= Basser Library =

The Basser Library is the library of the Australian Academy of Science, established in 1960 following the donation of £25,000 ($50,000), by philanthropist Sir Adolph Basser (1887–1965). The Library collects published and unpublished material documenting the history of science in Australia, with a particular emphasis on collecting biographical material about prominent scientists, and promotes related historical research.

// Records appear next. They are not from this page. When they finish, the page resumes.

-- ==== Sys2Proof/Syntax.lean ====
section
/-! DEFINITION. The events of the device and the instructions of Nerrum: one constructor per row of the opcode table,
first the rows without an encoding (events), then the rows with one, each group in the table's order, its operand
fields as the table gives them (R46, R60 to R68). -/

namespace Sys2Proof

The library is open to the public by appointment.

== Collections ==

=== Manuscript collection ===
The manuscript collection contains 219 sets of papers, ranging from singular letters through to extensive papers covering many shelf meters. Prominent individual scientists represented in the collection include Sir David Rivett, Sir Ian Wark and Dr Lloyd Rees, academics such as Professor Frank Fenner, Sir Neil Hamilton Fairley and Sir Ernest Titterton and more than 60 other Fellows of the Academy. A number of scientific societies records are also held, including the Australian Institute of Physics and the Geological Society of Australia.

=== Books and journals ===
The collection holds some notable holdings including back sets of Australian scientific periodicals produced by the early colonial Royal Societies and the other voluntary scientific associations that flourished in Australia in the 19th century, such as the Linnean Society of New South Wales.

== Moran Award for History of Science Research ==
Each year the Library offers an award of $2,500 to encourage use of the collections by postgraduate students and other independent researchers.